Where life begins
Lessons from soil on being different and staying weird (a philosophy of curiosity), by Greg Frey
Welcoming Greg Frey back to Radicle today and he is talking about the darkness, mystery and opacity of soil in this newsletter. Seems fitting as I have been thinking about myths, magic, mystery and darkness quite a lot these past few months - in relation to decolonising, yes, but also in relation to the oversharing of lives, information, news and opinion on social media these days. It also feels a fitting topic for the last newsletter of the year and as we sink further into darkness and edge towards the winter solstice…
The day after Greg sends me the copy for his article I also happen to read this quote on an IG post from the Upstream podcast:
“capitalism robs joy from our lives, … but it also robs us of the time and space to truly grieve, to step into the darkness when we need to, to fully lament, to shrink beneath the mystery of it all, to accept our smallness in the face of an empty endless universe”

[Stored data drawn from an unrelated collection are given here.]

-- ==== Sys2Proof/Tests/Slice0.lean ====
section
/-! SUPPORT. Tests of the model: ill-formed commands, cases whose answer the manual itself works out, and, for every
statement with hypotheses, a state and operands that meet them, clause by clause. -/

namespace Sys2Proof.Tests

open Sys2Proof Sys2Proof.Machine

/-! ### Well-formedness -/

theorem test_wellFormed_loadSteps : (Instr.loadSteps 0 0 (List.replicate 4 ⟨3, 0, 0, 0, 0, 0, 0, 0⟩)).wellFormed = false := by
  decide
theorem test_wellFormed_frameDropped : (Instr.cabFrameDropped .badCheck (List.replicate 36 0)).wellFormed = false := by decide
theorem test_wellFormed_busyRetry : (Instr.busyRetryTimerExpiry 5).wellFormed = false := by decide
theorem test_wellFormed_wait : (Instr.waitTimerExpiry 0).wellFormed = false := by decide
theorem test_wellFormed_trip : (Instr.driverOvercurrentTrip 11).wellFormed = false := by decide
theorem test_wellFormed_lampCheck : (Instr.lampCheckTimerExpiry [1, 2]).wellFormed = false := by decide
theorem test_wellFormed_probe : (Instr.probePulseExpiry 0 100).wellFormed = false := by decide

/-! ### States for the tests -/

/-- A position that waits for its run, matched to slot 0. -/
def waiting : Pcr := { Pcr.empty with state := .waiting, identity := some ⟨7, 3, 20⟩, profileSlot := some 0 }

/-- A position at step i of a run. -/
def running (i : Nat) (phase : StepPhase) : Pcr :=
  { waiting with state := .bringingUp, stepIndex := some i, phase := phase, executed := 1 }

def held (i : Nat) : Pcr := { running i .idle with state := .held }

/-- k positions behind a present, locked coupling, all waiting. -/
def chained (k : Nat) : State :=
  let at? := fun p => if p ≤ k then waiting else Pcr.empty
  { State.reset with
    coupling := { State.reset.coupling with rawPresence := true, presence := true, rawLock := true, lock := true }
    enumerator := { State.reset.enumerator with state := .done, occupancy := k }
    pcrs := ⟨at? 1, at? 2, at? 3, at? 4⟩ }

/-- A profile of four steps at index 0 in slot 0, and its steps. -/
def loaded (ds : List Descriptor) (s : State) : State :=
  { s with
    profiles := s.profiles.set 0
      { valid := true, typeCode := 7, revLow := 0, revHigh := 9, firstStep := 0, stepCount := 4, fallback := true }
    steps := ds ++ s.steps.drop ds.length }

def atPos (p : Nat) (x : Pcr) (s : State) : State := { s with pcrs := s.pcrs.set p x }

def flagsOf (chain critical suppress : Bool) : StepFlags :=
  { chain := chain, critical := critical, suppress := suppress, skip := false, notify := false }

/-- A run of position p at index 0, at a step of its own. -/
def atStep (p : Nat) (phase : StepPhase) (f : StepFlags) (op : StepOp) : State :=
  loaded [.step f op, .step (flagsOf true false false) (.wait 5)] (atPos p (running 0 phase) (chained 4))

def txn (kind : TxnKind) (address point count : Nat) (send : List Byte) : Txn :=
  { serial := 0, requester := .engine, address := address, kind := kind, point := point, count := count, send := send
    stale := false }

def onLine (phase : LinkPhase) (t : Txn) : OnLine :=
  { txn := t, phase := phase, received := [], initial := none, ending := none, attention := false
    downstreamChange := false, startedAt := 0, windowEnd := 680 }

def withLine (l : OnLine) (s : State) : State := { s with link := { s.link with line := some l } }

/-- A word of good parity. -/
def word (marked : Bool) (b : Byte) : NodeWord := ⟨marked, b, ones b % 2 == 0⟩

def withCircuit (c : Nat) (x : Circuit) (s : State) : State :=
  { s with lamps := { s.lamps with circuits := s.lamps.circuits.set (c - 1) x } }

def lit : Circuit := { Circuit.off with requested := true, output := true }

def record (point : Nat) (cls : OutClass) (nominal requested : Nat) : OutRec :=
  { key := ⟨1, point⟩, cls := cls, nominal := nominal, requested := requested, applied := 0, accepted := none
    faulted := false, retiring := false, write := .idle, inFlight := none }

/-- The five records of section 7.8 at a budget class. -/
def fiveLoads (budget : Nat) (more : List OutRec) : State :=
  { chained 2 with
    translator := { State.reset.translator with
      points := [record 7 .safety 1200 255, record 9 .safety 900 255, record 13 .comfort 1500 255,
        record 15 .comfort 2400 255, record 17 .comfort 800 128] ++ more }
    feed := { State.reset.feed with budget := budget, limit := budget } }

/-- The state an outcome gives, or the state given. -/
def after (o : Host.Outcome State Fault Refusal) (s : State) : State :=
  match o with
  | .next t => t
  | .fault _ => s
  | .refused _ => s

/-! ### Cases the manual works out -/

/-- R168: SET_PARAM (SCAN_PERIOD, 0) stores 2 and SET_PARAM (LAMP_MIN, 900) stores 500. -/
theorem test_setParam_clamps :
    (after (exec (.setParam 1 4 0) State.reset) State.reset).params.scanPeriod = 2 ∧
    (after (exec (.setParam 1 6 900) State.reset) State.reset).params.lampMin = 500 := by decide

/-- R98: the mapped values that the rule works out for v = 200. -/
theorem test_mappings :
    Machine.mapped .direct 0 200 = 200 ∧ Machine.mapped .invert 0 200 = 55 ∧ Machine.mapped .switch 128 200 = 255 ∧
    Machine.mapped .switch 201 200 = 0 ∧ Machine.mapped .scale 128 200 = 100 ∧ Machine.mapped .scale 255 200 = 200 ∧
    Machine.mapped .scale 0 200 = 0 ∧ Machine.mapped .switch 0 0 = 255 := by decide

/-- Section 7.8: the five applied duties at class 3, and at class 4 with nothing shed. -/
theorem test_arithmetic_class3 :
    (fiveLoads 3 []).applyBudget.translator.points.map (·.applied) = [255, 255, 231, 231, 116] ∧
    (fiveLoads 3 []).applyBudget.feed.shedding = true := by decide
theorem test_arithmetic_class4 :
    (fiveLoads 4 []).applyBudget.translator.points.map (·.applied) = [255, 255, 255, 255, 128] ∧
    (fiveLoads 4 []).applyBudget.feed.shedding = false := by decide

/-- Section 7.9: at class 2 the COMFORT loads keep 112, 112 and 56; the bind of 2300 mA takes all; at class 4 they have
213, 213 and 107. -/
theorem test_arithmetic_hot :
    (fiveLoads 2 []).applyBudget.translator.points.map (·.applied) = [255, 255, 112, 112, 56] ∧
    (fiveLoads 2 [record 19 .safety 2300 255]).applyBudget.translator.points.map (·.applied) = [255, 255, 0, 0, 0, 255] ∧
    (fiveLoads 4 [record 19 .safety 2300 255]).applyBudget.translator.points.map (·.applied) =
      [255, 255, 213, 213, 107, 255] := by decide

/-- Section 7.8: the light draws 402 mA and the floor of 2100 mA is 2. -/
theorem test_demand_and_floor : drawn 800 128 = 402 ∧ floorOf 2100 = 2 ∧ floorOf 2000 = 1 ∧ floorOf 4400 = 3 := by decide

/-- Section 8.6: E = 2170 gives the window 1844..2496; 1310 is LOW and 2180 IN. -/
theorem test_judge_window :
    Params.powerOn.tolerance 2170 = 326 ∧ judge 1310 2170 326 = .low ∧ judge 2180 2170 326 = .inn ∧
    judge 1843 2170 326 = .low ∧ judge 1844 2170 326 = .inn ∧ judge 2496 2170 326 = .inn ∧
    judge 2497 2170 326 = .high := by decide

/-- Section 8.6: position 2 probes STOP (circuit 1) for 420 mA while position 1 has entered 1750. -/
def probing : State :=
  let s := withCircuit 1 { Circuit.off with output := true, lamp := .ok, holder := some ⟨2, 420⟩, pulse := some 100000 }
    (atStep 2 .probe (flagsOf false true false) (.lampProbe 1 420))
  { s with lamps := { s.lamps with roll := [⟨1, 1, 1750⟩, ⟨2, 1, 420⟩] } }
theorem test_probe_share :
    ((after (exec (.probePulseExpiry 1 2180) probing) probing).pcr 2).v = 430 ∧
    ((after (exec (.probePulseExpiry 1 2180) probing) probing).pcr 2).state = .ready ∧
    ((after (exec (.probePulseExpiry 1 1750) probing) probing).pcr 2).cause = some .probeMismatch := by decide

/-- Section 2.3, the identity read at rate 2: the four bytes with a COMPLETE are ACCEPTED; a COMPLETE after two leaves a
residual of 2. -/
theorem test_identity_read :
    ({ onLine .endingStatus (txn .read 1 0 4 []) with received := [2, 0, 1, 9] } : OnLine).word (word true 1) =
      .ends { onLine .endingStatus (txn .read 1 0 4 []) with
        received := [2, 0, 1, 9], ending := some ⟨.complete, false, false⟩ } (.accepted [2, 0, 1, 9]) ∧
    ({ onLine .data (txn .read 1 0 4 []) with received := [2, 0] } : OnLine).word (word true 2) =
      .ends { onLine .data (txn .read 1 0 4 []) with
        received := [2, 0], ending := some ⟨.short, false, false⟩ } (.length 2 [2, 0]) := by decide

theorem upTo4 {P : Nat → Prop} (h1 : P 1) (h2 : P 2) (h3 : P 3) (h4 : P 4) : ∀ p, 1 ≤ p → p ≤ 4 → P p := by
  intro p hl hu
  obtain rfl | rfl | rfl | rfl : p = 1 ∨ p = 2 ∨ p = 3 ∨ p = 4 := by omega
  · exact h1
  · exact h2
  · exact h3
  · exact h4

/-! ### Hypotheses met: the step, the events that cannot arise -/

theorem witness_StepTakesTheFrontCommand :
    ({ State.reset with pending := [.identify 1] } : State).pending = .identify 1 :: [] ∧ State.reset.pending = [] := ⟨rfl, rfl⟩

theorem witness_CommandsKeepQueueAndClock : ∃ t, exec (.getParam 1 3) State.reset = .next t := ⟨_, rfl⟩

theorem reset_hasRoom : State.reset.hasRoom := Nat.succ_pos _

/-- Three replies waiting: the most that leave room (R179). -/
def busyCab (n : Nat) (s : State) : State :=
  { s with cab := { s.cab with
      replies := List.replicate n ⟨0, 1, .ok, []⟩, sending := some (.reply ⟨0, 1, .ok, []⟩) } }

theorem boundary_hasRoom : (busyCab 3 State.reset).hasRoom ∧ ¬ (busyCab 4 State.reset).hasRoom :=
  ⟨Nat.lt_succ_self 3, Nat.lt_irrefl 4⟩

def withBreak (b : BreakState) : State := { State.reset with link := { State.reset.link with breakState := b } }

…and then Sophie Strand’s brilliant Substack newsletter (Make Me Good Soil) drops into my inbox and in it she too talks about the need for darkness and to withdraw:
“…for me, book writing is best accomplished by slow and careful routine. I am currently finishing a book […] The book is nearly finished but it needs darkness and privacy to emerge from the soil. […] I am going to pull back like trees drawing in nutrients during the autumn months, the shocking color produced in their leaves the process of energy conservation, sugars sucked back into the trunk and the root system for the cold season.”
I wonder about the universe working to send and reinforce the messages we perhaps most need to hear. I do believe that happens, if only we are open to receiving them.
And if I listen to my body (tired and creaking), mind (fuzzy), the rhythm of the seasons (the earth outside is blanketed in snow and ice as I write this), and these many other subtle and not-so-subtle signs falling my way, this message is being sent to me too. It’s OK to fold and slow into the mystery and the darkness. Even necessary, perhaps.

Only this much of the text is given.